= Work instructions =
Retype, word for word, every line of the records below starting at the one that contains "def Obligations.ChunkedMessageGivesItsDigest : Prop" and ending at the one that contains "of the payload, exactly"; include both of those lines and nothing more.

Saved data entries:
★ ★ ★ ★

/-- R184: the second of two FINALIZEs, and one straight after reset or INIT, answers the digest of the empty
message; it is `SM3` of the empty sequence and its 32 bytes are the spec's. -/
def Obligations.SecondFinalizeAnswersTheEmptyDigest : Prop :=
  let empty : Digest :=
    [0x1a, 0xb2, 0x1d, 0x83, 0x55, 0xcf, 0xa1, 0x7f, 0x8e, 0x61, 0x19, 0x48, 0x31, 0xe8, 0x1a, 0x8f,
     0x22, 0xbe, 0xc8, 0xc7, 0x28, 0xfe, 0xfb, 0x74, 0x7e, 0xd0, 0x35, 0xeb, 0x50, 0x82, 0xaa, 0x2b]
  sm3 [] = empty ∧
  (∀ s : State, ∃ t d, runCommands [.finalize, .finalize] s = .next t ∧
    t.respPort = s.respPort ++ [d, empty]) ∧
  (∀ s : State, ∃ t, runCommands [.init, .finalize] s = .next t ∧ t.respPort = s.respPort ++ [empty]) ∧
  (∃ t, exec .finalize State.reset = .next t ∧ t.respPort = [empty])

/-- R91: the padded message is `M`, `0x80`, the least number of zeros that makes the length a multiple of 64,
and the big-endian bit length; its length in both cases. -/
def Obligations.PaddingIsMinimal : Prop :=
  ∀ m : List Byte, ∃ k, k < 64 ∧
    pad m = m ++ [0x80] ++ zeros k ++ be64bytes (bits m.length) ∧
    (m.length + 1 + k + 8) % 64 = 0 ∧
    (∀ k', (m.length + 1 + k' + 8) % 64 = 0 → k ≤ k') ∧
    (m.length % 64 ≤ 55 → (pad m).length = 64 * (m.length / 64 + 1)) ∧
    (56 ≤ m.length % 64 → (pad m).length = 64 * (m.length / 64 + 2))

/-- Derived (the spec's own inferences R181 and R185).  From every state, FINALIZE answers the encoded fold of
its one or two final blocks, and UPDATE folds the whole blocks of the buffered tail followed by the payload.
When the context holds the absorbed message `M`, the blocks folded so far and FINALIZE's are exactly the
padded message cut into 64-byte blocks, `floor((L+8)/64) + 1` of them: an UPDATE leaves `V` the fold of the
whole blocks of the longer message, and FINALIZE answers the encoded fold of the blocks of the padded one. -/
def Obligations.CompressedBlocksAreThePaddedMessage : Prop :=
  ∀ s : State,
    (∃ t, exec .finalize s = .next t ∧
      t.respPort = s.respPort ++ [encodeDigest (foldBlocks s.ctx.v s.ctx.finalBlocks)]) ∧
    (∀ data, ∃ u, exec (.update data) s = .next u ∧
      u.ctx.v = foldBlocks s.ctx.v (blocksOf (s.ctx.tail ++ data))) ∧
    ∀ m : List Byte,
      s.ctx.used.val = m.length % 64 → s.ctx.tail = tailOf m → s.ctx.bitLen = bits m.length →
      blocksOf m ++ s.ctx.finalBlocks = blocksOf (pad m) ∧
      (blocksOf (pad m)).flatten = pad m ∧
      (blocksOf (pad m)).length = (m.length + 8) / 64 + 1 ∧
      (s.ctx.v = foldBlocks Chain.iv (blocksOf m) →
        (∀ data, ∃ u, exec (.update data) s = .next u ∧
          u.ctx.v = foldBlocks Chain.iv (blocksOf (m ++ data))) ∧
        ∃ t, exec .finalize s = .next t ∧
          t.respPort = s.respPort ++ [encodeDigest (foldBlocks Chain.iv (blocksOf (pad m)))])

/-- Derived (the spec's own inference R182), the headline: from the initialized state, however a message is
cut into UPDATEs, FINALIZE answers `SM3` of the whole message and leaves the initialized state. -/
def Obligations.ChunkedMessageGivesItsDigest : Prop :=
  ∀ (s : State) (cs : List (List Byte)), s.ctx = Context.initialized →
    runCommands (cs.map .update ++ [.finalize]) s =
      .next { ctx := Context.initialized, cmdPort := s.cmdPort, respPort := s.respPort ++ [sm3 cs.flatten] }

/-- Derived from section 2 of `43_digest_encoder.md` and section 6 of `30_encoding.md`: HASH is INIT, UPDATEs and
FINALIZE; its commands all fit the port; from every state, a message in progress or not, they answer `SM3`
of the payload, exactly as INIT, one UPDATE and FINALIZE would.  How an empty or an over-long payload is
split is the model's choice among those the spec allows (log 16). -/
def Obligations.HashAnswersTheMessageDigest : Prop :=
  ∀ (s : State) (data : List Byte),
    (∀ i ∈ hashCommands data, i.wf = true) ∧
    runCommands (hashCommands data) s =
      .next { ctx := Context.initialized, cmdPort := s.cmdPort, respPort := s.respPort ++ [sm3 data] } ∧
    runCommands [.init, .update data, .finalize] s = runCommands (hashCommands data) s

/-- Derived from sections 4 and 6 of `30_encoding.md` and section 2 of `43_digest_encoder.md`, the whole machine
end to end: with the byte stream of HASH on the command port, as many steps as it has commands leave the
digest of the payload on the response port and what followed the stream on the command port.  The stream is
one of the expansions of HASH that the spec allows: how an empty or an over-long payload is split is the
model's choice (log 16). -/
def Obligations.HashStreamStepsToTheDigest : Prop :=
  ∀ (s : State) (data rest : List Byte),
    s.cmdPort = encodeScript (hashCommands data) ++ rest →
    runSteps (hashCommands data).length s =
      .next { ctx := Context.initialized, cmdPort := rest, respPort := s.respPort ++ [sm3 data] }

/-! ## Invariants -/

/-- Every step keeps the structural invariant: the buffer canonical with all addresses below 64, every pending
response 32 bytes long.  Derived from section 1 of `20_memory.md` and section 5 of `30_encoding.md`; the
canonical form is the model's (log 6). -/
def Obligations.EveryStepKeepsTheStructuralInvariant : Prop :=
  ∀ s t : State, s.Inv → step s = .next t → t.Inv

/-- Derived (the spec's own inference R32): every step keeps `BITLEN[2:0] = 0` and `USED = BITLEN[8:3]`, also
across the wrap of the counter. -/
def Obligations.EveryStepKeepsFillAndCounterTogether : Prop :=
  ∀ s t : State, s.ctx.Counted → step s = .next t → t.ctx.Counted

/-- The state after reset meets both invariants, and what the host can do keeps them: presenting bytes,
taking a response, hardware reset.  Derived from sections 5 and 6 of `10_state.md` and, for the 32 bytes of a
response, section 5 of `30_encoding.md`.  Two points are the model's: the canonical buffer form (log 6) and
that hardware reset empties both ports (log 11). -/
def Obligations.ResetAndHostMeetTheInvariants : Prop :=
  State.reset.Inv ∧ State.reset.ctx.Counted ∧
  ∀ s : State, s.Inv → s.ctx.Counted →
    (∀ bs, (s.deliver bs).Inv ∧ (s.deliver bs).ctx.Counted) ∧
    (∀ d t, s.takeResponse = some (d, t) → d.length = 32 ∧ t.Inv ∧ t.ctx.Counted) ∧
    s.hardwareReset.Inv ∧ s.hardwareReset.ctx.Counted

/-! ## Several instances -/

/-- Derived from section 6 of `20_memory.md`: any interleaving of the steps of the instances of a system
gives each instance what it gets running alone for as many steps; and an interleaving completes whenever each
instance alone completes.  That a step of an index naming no instance moves nothing is the model's choice
(log 9), and so is that an interleaving ends where one instance is refused (log 23). -/
def Obligations.InstancesAreIndependent : Prop :=
  (∀ (ks : List Nat) (y y' : System), System.run ks y = .next y' →
    y'.insts.length = y.insts.length ∧
    ∀ (k : Nat) (s : State), y.insts[k]? = some s →
      ∃ s', y'.insts[k]? = some s' ∧ runSteps (ks.count k) s = .next s') ∧
  (∀ (ks : List Nat) (y : System),
    (∀ (k : Nat) (s : State), y.insts[k]? = some s → ∃ s', runSteps (ks.count k) s = .next s') →
    ∃ y', System.run ks y = .next y')

/-- Derived from section 5 of `60_exceptions.md` and section 1 of `70_reset_and_hazards.md`: after reset a
system has `N_INST ≥ 1` instances, each in its own reset state; bytes presented to one instance arrive on its
command port and reach no other, and the number of instances stays.  The value of `N_INST` is open (R8,
log 9). -/
def Obligations.SystemResetsEveryInstance : Prop :=
  System.reset.insts.length = Config.nInst ∧ 1 ≤ Config.nInst ∧
  (∀ s ∈ System.reset.insts, s = State.reset) ∧
  ∀ (k : Nat) (bs : List Byte) (y : System),
    (y.deliverAt k bs).insts.length = y.insts.length ∧
    (y.deliverAt k bs).insts[k]? = y.insts[k]?.map (State.deliver bs) ∧
    (∀ i, i ≠ k → (y.deliverAt k bs).insts[i]? = y.insts[i]?)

★ ★ ★ ★

= Exercise answer =
def Obligations.ChunkedMessageGivesItsDigest : Prop :=
  ∀ (s : State) (cs : List (List Byte)), s.ctx = Context.initialized →
    runCommands (cs.map .update ++ [.finalize]) s =
      .next { ctx := Context.initialized, cmdPort := s.cmdPort, respPort := s.respPort ++ [sm3 cs.flatten] }

/-- Derived from section 2 of `43_digest_encoder.md` and section 6 of `30_encoding.md`: HASH is INIT, UPDATEs and
FINALIZE; its commands all fit the port; from every state, a message in progress or not, they answer `SM3`
of the payload, exactly as INIT, one UPDATE and FINALIZE would.  How an empty or an over-long payload is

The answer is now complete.